IMS Institute for Healthcare Informatics predicts in The Global Use of Medicines: Outlook through 2016 that the growth in annual global spending for medicines will more than double during the period—from $30 billion this year, to $70 billion by 2016—due to sales volume increases in emerging nations and additional spending in developed countries.
“The trillion-dollar spending on medicines we forecast for 2016 represents a rebound in growth that will accentuate the challenges of access and affordability facing those who consume and pay for healthcare around the world,” Murray Aitken, executive director, IMS Institute for Healthcare Informatics, said in a statement.
Among developed nations, the U.S. will remain the world’s largest single drug market, though its share of the world’s drug spending will shrink as spending elsewhere ramps up between 2011 and 2016, the report continues.
Those developed countries should see the lowest annual growth this year, at less than 1% or $3 billion, before rebounding to between $18 billion and $20 billion in annual growth from 2014–16, the IMS report estimates. In all, spending on medicines in developed nations will increase by a total of $60–70 billion from 2011 to 2016, following an increase of $104 billion between 2006 and 2011.

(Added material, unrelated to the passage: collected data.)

/-- MARKER_EDGE (R186, R237, Table 08-1): a marker bit changes to a level that its beat gives it (log entry 155); the ports that the image wires to it
issue. -/
def markerEdge (v : VoiceId) (b : Fin 4) (level : Bool) (s : State) : State :=
  if bit (getVoice s v).marks b.val = level ∨ !marksReach s v b level then s
  else
    let s := modVoice v (fun x => { x with marks := setMark x.marks b.val level }) s
    forEach (imageOf s v.stall).node.markers.zipIdx (fun m s =>
      if m.1.probe = v.probe ∧ m.1.voice = v.num ∧ m.1.bit = b then
        issueToken (.node v.stall) (0x100 + m.2) { chan := m.1.chan, kind := .edge, hop := 0, inv := false, value := if level then 1 else 0 } s
      else s) s

def execMarkerEdge (v : VoiceId) (bit : Fin 4) (level : Bool) (s : State) : Res := .next (markerEdge v bit level s)

/-! ## The hub (R362 to R368) -/

/-- The record of a plane. -/
def planeOf (s : State) (b : Bool) : HubPlane := if b then s.hub.planeB else s.hub.planeA

/-- Change a plane. -/
def modPlane (b : Bool) (f : HubPlane → HubPlane) (s : State) : State :=
  setHub (fun h => if b then { h with planeB := f h.planeB } else { h with planeA := f h.planeA }) s

/-- A plane is in SERVICE. -/
def inService (s : State) (b : Bool) : Bool := decide ((planeOf s b).state = .service)

/-- HUB_ENTRY: a copy at a hub link enters the planes (R333, R334, R362, R366), in the order of its producer (R329); holds of a settle point or an audit
keep it there.  It tells the waits at merges in its source node and in the hub (R354). -/
def hubEntry (i nodeWaits hubWaits : Nat) (s : State) : State :=
  match tabFind i s.flights with
  | some f =>
    if f.stage ≠ .hubLink ∨ hubHolds s ∨ chanHeld s f.tok.chan ∨ behind s i f (fun g => g.stage == .hubLink) then s
    else
    let s := countContend .hub hubWaits (countContend f.src nodeWaits s)
    if !entryA s && !entryB s then noRouteDrop f.tok.chan (dropFlight i s)
    else if f.tok.hop = 7 then loopDrop .hub f.tok.chan (dropFlight i s)
    else
      let t : Token := { f.tok with hop := f.tok.hop + 1 }
      let g : Flight := { f with tok := t, stage := .planes, a := if entryA s then some t else none, b := if entryB s then some t else none }
      putFlight i g s
  | none => s

def execHubEntry (copy nodeWaits hubWaits : Nat) (s : State) : Res := .next (hubEntry copy nodeWaits hubWaits s)

/-- A copy leaves the hub towards its consumer. -/
def leaveHub (i : Nat) (f : Flight) (t : Token) (s : State) : State :=
  putFlight i { f with tok := t, stage := .exit, a := none, b := none, gotA := false, gotB := false } s

/-- The copy of a plane, or of the other. -/
def planeCopy (f : Flight) (b : Bool) : Option Token := if b then f.b else f.a

/-- Both copies of a token differ (R365). -/
def mismatchDrop (i : Nat) (f : Flight) (s : State) : State :=
  let s := setHub (fun h => { h with mismatch := satInc h.mismatch, scrubRoute := true }) (bookOverrun f.tok.chan 1 (dropFlight i s))
  record 0x3645 8 (chanAttr s f.tok.chan).owner (reinObject f.tok.chan) 0 s

/-- A consumer inside the hub, which takes its copies in the planes. -/
def insideHub (d : Consumer) : Bool := match d with | .egress _ => false | _ => consumerPlace d == .hub

/-- A copy still stands in a plane, ahead of its compare unit. -/
def inPlane (b : Bool) (f : Flight) : Bool := f.stage == .planes && (planeCopy f b).isSome && !(if b then f.gotB else f.gotA)

/-- COMPARE_UNIT_COPY (R363, R365, R366): with both planes in service the unit waits for both copies and compares them; the copies of a plane come in
the order of their producer (R329), with their waits at merges in the plane (R354). -/
def compareCopy (i : Nat) (b : Bool) (waits : Nat) (s : State) : State :=
  match tabFind i s.flights with
  | some f =>
    if f.stage ≠ .planes ∨ insideHub f.dst ∨ chanHeld s f.tok.chan ∨ behind s i f (inPlane b) then s
    else
      match planeCopy f b with
      | none => s
      | some t =>
        let s := countContend .hub waits s
        if !inService s (!b) then leaveHub i f t s
        else if (if b then f.gotA else f.gotB) then
          if planeCopy f (!b) = some t then leaveHub i f t s else mismatchDrop i f s
        else
          let g : Flight := if b then { f with gotB := true, at_ := s.clock.now } else { f with gotA := true, at_ := s.clock.now }
          putFlight i g s
  | none => s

The short-term slow growth reflects a peaking this year in patent expirations, plus increased cost-containment actions by payers, both of which are expected by IMS to constrain spending for branded medicines through 2016, at a growth rate of 0% to 3%. Patent expirations in developed markets, according to The Global Use of Medicines, will yield a five-year “patent dividend” of $106 billion, reflecting reduced brand spending of $127 billion offset by $21 billion in higher generics spending.
Despite the prospect of the highest-ever number of patent expiries, U.S. spending on medicines will grow by between $35 billion and $45 billion over the next five years, representing an average annual growth rate of 1%–4%, according to IMS. Its report attributes the eventual long-term increase to implementation of President Obama’s healthcare overhaul, which is expected to spur introduction to market of new medicines addressing unmet needs as drug makers look to capitalize on the expansion of the patient population covered by insurance.
IMS says new healthcare cost-containment initiatives driven by the austerity needs of cash-strapped governments are expected to contain European medicine spending growth to the 1%–2% range, while Japanese spending will grow between 1% and 4% annually through 2016, slightly lower than the rate during the prior five years, due to biennial price cuts scheduled for 2012, 2014, and 2016.
In emerging markets, however, IMS expects a near-doubling of annual spending on medicines from $194 billion last year to between $345 billion and $375 billion in 2016. Key factors, according to the report, include rising incomes, continued cost-containment by mostly government-run healthcare systems, and new government programs designed to increase access to treatments by limiting patients' exposure to costs and encouraging greater use of medicines.
Those factors are unlikely to benefit branded drug makers since about 83% of the spending increase is expected to come from generics and other products, including over-the-counter medicines, diagnostics, and nontherapeutics.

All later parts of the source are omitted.